Abe Takashi, Sugawara Hideaki, Kinouchi Makoto, Kanaya Shigehiko, Ikemura Toshimichi
Center for Information Biology, National Institute of Genetics, The Graduate University for Advanced Studies (Sokendai) Mishima, Shizuoka, Japan.
DNA Res. 2005;12(5):281-90. doi: 10.1093/dnares/dsi015. Epub 2006 Jan 10.

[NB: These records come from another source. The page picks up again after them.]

/-! ## Vocabulary: the forms of each family, and readings in plain arithmetic -/

/-- The three bytes from PC on, the longest an instruction can be (30_encoding.md R50). -/
def Sys2Proof.Forms.bytesAtPc (s : State) : List Byte :=
  [s.mem.read s.pc, s.mem.read (s.pc + 1#16), s.mem.read (s.pc + 2#16)]

/-- The byte at address `n`, as a number. -/
def Sys2Proof.Forms.cell (s : State) (n : Nat) : Nat := (s.mem.read (BitVec.ofNat 16 n)).toNat

/-- `SetZN(r)` on numbers (10_state.md R18): Z says that `r` is zero, N that its bit 7 is 1. -/
def Sys2Proof.Forms.ZNDescribe (p : Status) (r : Byte) : Prop :=
  (p.z = true ↔ r.toNat = 0) ∧ (p.n = true ↔ 128 ≤ r.toNat)

/-- The 18 Ld forms: instruction, destination, effective value (42_load_transfer_increment.md R100). -/
def Sys2Proof.Forms.loads (imm a : Byte) (w : Word) (s : State) : List (Instr × Reg × Byte) :=
  [(.ldaImmediate imm, .a, imm),
   (.ldaZeroPage a, .a, effectiveValue (.zeroPage a) s),
   (.ldaZeroPageX a, .a, effectiveValue (.zeroPageX a) s),
   (.ldaAbsolute w, .a, effectiveValue (.absolute w) s),
   (.ldaAbsoluteX w, .a, effectiveValue (.absoluteX w) s),
   (.ldaAbsoluteY w, .a, effectiveValue (.absoluteY w) s),
   (.ldaIndirectX a, .a, effectiveValue (.indirectX a) s),
   (.ldaIndirectY a, .a, effectiveValue (.indirectY a) s),
   (.ldxImmediate imm, .x, imm),
   (.ldxZeroPage a, .x, effectiveValue (.zeroPage a) s),
   (.ldxZeroPageY a, .x, effectiveValue (.zeroPageY a) s),
   (.ldxAbsolute w, .x, effectiveValue (.absolute w) s),
   (.ldxAbsoluteY w, .x, effectiveValue (.absoluteY w) s),
   (.ldyImmediate imm, .y, imm),
   (.ldyZeroPage a, .y, effectiveValue (.zeroPage a) s),
   (.ldyZeroPageX a, .y, effectiveValue (.zeroPageX a) s),
   (.ldyAbsolute w, .y, effectiveValue (.absolute w) s),
   (.ldyAbsoluteX w, .y, effectiveValue (.absoluteX w) s)]

/-- The eight ADC forms: instruction, effective value (43_arithmetic_logic.md R130). -/
def Sys2Proof.Forms.adcs (imm a : Byte) (w : Word) (s : State) : List (Instr × Byte) :=
  [(.adcImmediate imm, imm),
   (.adcZeroPage a, effectiveValue (.zeroPage a) s),
   (.adcZeroPageX a, effectiveValue (.zeroPageX a) s),
   (.adcAbsolute w, effectiveValue (.absolute w) s),
   (.adcAbsoluteX w, effectiveValue (.absoluteX w) s),
   (.adcAbsoluteY w, effectiveValue (.absoluteY w) s),
   (.adcIndirectX a, effectiveValue (.indirectX a) s),
   (.adcIndirectY a, effectiveValue (.indirectY a) s)]

/-- The eight AND forms: instruction, effective value (43_arithmetic_logic.md R139). -/
def Sys2Proof.Forms.ands (imm a : Byte) (w : Word) (s : State) : List (Instr × Byte) :=
  [(.andImmediate imm, imm),
   (.andZeroPage a, effectiveValue (.zeroPage a) s),
   (.andZeroPageX a, effectiveValue (.zeroPageX a) s),
   (.andAbsolute w, effectiveValue (.absolute w) s),
   (.andAbsoluteX w, effectiveValue (.absoluteX w) s),
   (.andAbsoluteY w, effectiveValue (.absoluteY w) s),
   (.andIndirectX a, effectiveValue (.indirectX a) s),
   (.andIndirectY a, effectiveValue (.indirectY a) s)]

/-- The four ASL forms with a memory mode: instruction, mode (43_arithmetic_logic.md R148). -/
def Sys2Proof.Forms.shifts (a : Byte) (w : Word) : List (Instr × MemMode) :=
  [(.aslZeroPage a, (.zeroPage a)),
   (.aslZeroPageX a, (.zeroPageX a)),
   (.aslAbsolute w, (.absolute w)),
   (.aslAbsoluteX w, (.absoluteX w))]

/-- The two BIT forms: instruction, effective value (43_arithmetic_logic.md R154). -/
def Sys2Proof.Forms.bits (a : Byte) (w : Word) (s : State) : List (Instr × Byte) :=
  [(.bitZeroPage a, effectiveValue (.zeroPage a) s),
   (.bitAbsolute w, effectiveValue (.absolute w) s)]

/-- The 14 Cmp forms: instruction, compared register, effective value (45_compare.md R170). -/
def Sys2Proof.Forms.compares (imm a : Byte) (w : Word) (s : State) : List (Instr × Reg × Byte) :=
  [(.cmpImmediate imm, .a, imm),
   (.cmpZeroPage a, .a, effectiveValue (.zeroPage a) s),
   (.cmpZeroPageX a, .a, effectiveValue (.zeroPageX a) s),
   (.cmpAbsolute w, .a, effectiveValue (.absolute w) s),
   (.cmpAbsoluteX w, .a, effectiveValue (.absoluteX w) s),
   (.cmpAbsoluteY w, .a, effectiveValue (.absoluteY w) s),
   (.cmpIndirectX a, .a, effectiveValue (.indirectX a) s),
   (.cmpIndirectY a, .a, effectiveValue (.indirectY a) s),
   (.cpxImmediate imm, .x, imm),
   (.cpxZeroPage a, .x, effectiveValue (.zeroPage a) s),
   (.cpxAbsolute w, .x, effectiveValue (.absolute w) s),
   (.cpyImmediate imm, .y, imm),
   (.cpyZeroPage a, .y, effectiveValue (.zeroPage a) s),
   (.cpyAbsolute w, .y, effectiveValue (.absolute w) s)]

/-- The eight branches: instruction, flag, branch_if (44_branch.md R160, table "Branch selectors"). -/
def Sys2Proof.Forms.branches (off : Byte) : List (Instr × Flag × Bool) :=
  [(.bcc off, .carry, false),
   (.bcs off, .carry, true),
   (.beq off, .zero, true),
   (.bmi off, .negative, true),
   (.bne off, .zero, false),
   (.bpl off, .negative, false),
   (.bvc off, .overflow, false),
   (.bvs off, .overflow, true)]

/-- The four clear instructions: instruction, flag (41_break_clear.md R91). -/
def Sys2Proof.Forms.clears : List (Instr × Flag) :=
  [(.clc, .carry),
   (.cld, .decimal),
   (.cli, .interruptDisable),
   (.clv, .overflow)]
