-- ==== Sys2Proof/Laws/Meanings.lean ====
section
/-! SUPPORT. For each shared operation, the whole of what it does, as one record update: the provers cite
these instead of unfolding the operation. -/

namespace Sys2Proof.Machine

theorem clearFlag_eq (f : Flag) (s : State) : clearFlag f s = { s with p := s.p.set f false } := rfl

theorem load_a_eq (v : Byte) (s : State) :
    load .a v s = { s with a := v, p := { s.p with z := isZero v, n := bit7 v } } := rfl

theorem load_x_eq (v : Byte) (s : State) :
    load .x v s = { s with x := v, p := { s.p with z := isZero v, n := bit7 v } } := rfl

theorem load_y_eq (v : Byte) (s : State) :
    load .y v s = { s with y := v, p := { s.p with z := isZero v, n := bit7 v } } := rfl

theorem transfer_eq (origin dest : Reg) (s : State) : transfer origin dest s = load dest (s.reg origin) s := rfl

theorem increment_keepsOverflow (dest : Reg) (s : State) :
    increment false dest s = load dest (s.reg dest + 1#8) s := rfl

theorem increment_setsOverflow (dest : Reg) (s : State) :
    increment true dest s =
      (load dest (s.reg dest + 1#8) s).setFlag .overflow (s.reg dest == 0xFF#8) := rfl

theorem addWithCarry_eq (m : Byte) (s : State) :
    addWithCarry m s =
      { s with
        a := adcResult s.a m s.p.c
        p := { s.p with
          c := adcCarry s.a m s.p.c
          v := adcOverflow s.a m s.p.c
          z := isZero (adcResult s.a m s.p.c)
          n := bit7 (adcResult s.a m s.p.c) } } := rfl

theorem andAccumulator_eq (m : Byte) (s : State) :
    andAccumulator m s =
      { s with a := s.a &&& m, p := { s.p with z := isZero (s.a &&& m), n := bit7 (s.a &&& m) } } := rfl

theorem shiftAccumulator_eq (s : State) :
    shiftAccumulator s =
      { s with
        a := aslResult s.a
        p := { s.p with c := bit7 s.a, z := isZero (aslResult s.a), n := bit7 (aslResult s.a) } } := rfl

theorem shiftMemory_eq (ea : Word) (s : State) :
    shiftMemory ea s =
      { s with
        mem := s.mem.write ea (aslResult (s.mem.read ea))
        p := { s.p with
          c := bit7 (s.mem.read ea)
          z := isZero (aslResult (s.mem.read ea))
          n := bit7 (aslResult (s.mem.read ea)) } } := rfl

theorem bitTest_eq (m : Byte) (s : State) :
    bitTest m s =
      { s with p := { s.p with n := bit7 m, v := bit6 m, z := isZero (s.a &&& m) } } := rfl

theorem branch_taken {f : Flag} {b : Bool} {s : State} (off : Byte) (h : s.p.get f = b) :
    branch f b off s = { s with pc := relativeTarget off s } := if_pos h

theorem branch_notTaken {f : Flag} {b : Bool} {s : State} (off : Byte) (h : s.p.get f ≠ b) :
    branch f b off s = s := if_neg h

theorem compareWith_eq (r : Reg) (m : Byte) (s : State) :
    compareWith r m s =
      { s with
        p := { s.p with
          c := compareCarry (s.reg r) m
          z := isZero (compareDifference (s.reg r) m)
          n := bit7 (compareDifference (s.reg r) m) } } := rfl

/-! ## Step -/

/-- A step that is not enabled leaves the state as it is. -/
theorem step_notReady {s : State} (h : s.rs ≠ .ready) : step s = .next s := if_neg h

theorem step_decoded {s : State} {i : Instr} {w : Word} (h : s.rs = .ready)
    (hd : decodeAt s.mem s.pc = .ok (i, w)) : step s = exec i (s.setPc w) := by
  simp [step, h, hd]

theorem step_undecoded {s : State} {e : DecodeError} (h : s.rs = .ready)
    (hd : decodeAt s.mem s.pc = .error e) : step s = .next (s.enterFault (s.mem.read s.pc) s.pc) := by
  simp [step, h, hd]

/-- All that a step can do: stay, enter the fault, or execute the decoded instruction. -/
theorem step_cases {s : State} {out : Result} (h : step s = out) :
    (s.rs ≠ .ready ∧ out = .next s) ∨
    (s.rs = .ready ∧ (∃ e, decodeAt s.mem s.pc = .error e) ∧
      out = .next (s.enterFault (s.mem.read s.pc) s.pc)) ∨
    (s.rs = .ready ∧ ∃ i w, decodeAt s.mem s.pc = .ok (i, w) ∧ out = exec i (s.setPc w)) := by
  subst h
  by_cases hr : s.rs = .ready
  · cases hd : decodeAt s.mem s.pc with
    | error e => exact .inr (.inl ⟨hr, ⟨e, rfl⟩, step_undecoded hr hd⟩)
    | ok iw => exact .inr (.inr ⟨hr, iw.1, iw.2, rfl, step_decoded hr hd⟩)
  · exact .inl ⟨hr, step_notReady hr⟩

end Sys2Proof.Machine
end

A self-organizing map (SOM) was developed as a novel bioinformatics strategy for phylogenetic classification of sequence fragments obtained from pooled genome samples of uncultured microbes in environmental and clinical samples. This phylogenetic classification was possible without either orthologous sequence sets or sequence alignments. We first constructed SOMs for tetranucleotide frequencies in 210,000 5 kb sequence fragments obtained from 1502 prokaryotes for which at least 10 kb of genomic sequence has been deposited in public DNA databases. The sequences could be classified primarily according to phylogenetic groups without information regarding the species. We used the SOM method to classify sequence fragments derived from environmental samples of the Sargasso Sea and of an acidophilic biofilm growing in acid mine drainage. Phylogenetic diversity of the environmental sequences was effectively visualized on a single map. Sequences that were derived from a single genome but cloned independently could be reassociated in silico. G + C% has been used for a long period as a fundamental parameter for phylogenetic classification of microbes, but the G + C% is apparently too simple a parameter to differentiate a wide variety of known species. Oligonucleotide frequency can be used to distinguish the species because oligonucleotide frequencies vary significantly among their genomes.
自组织映射(SOM)作为一种新型生物信息学策略被开发出来,用于对从环境和临床样本中未培养微生物的混合基因组样本获得的序列片段进行系统发育分类。这种系统发育分类无需直系同源序列集或序列比对即可实现。我们首先针对从1502种原核生物获得的210,000个5 kb序列片段中的四核苷酸频率构建了SOM,这些原核生物至少有10 kb的基因组序列已存于公共DNA数据库中。这些序列可以主要根据系统发育组进行分类,而无需物种信息。我们使用SOM方法对源自马尾藻海环境样本和酸性矿山排水中生长的嗜酸生物膜的序列片段进行分类。环境序列的系统发育多样性在单张图谱上得到了有效呈现。源自单个基因组但独立克隆的序列可以在计算机上重新关联。长期以来,G + C%一直被用作微生物系统发育分类的基本参数,但G + C%显然是一个过于简单的参数,无法区分各种各样的已知物种。寡核苷酸频率可用于区分物种,因为寡核苷酸频率在其基因组之间存在显著差异。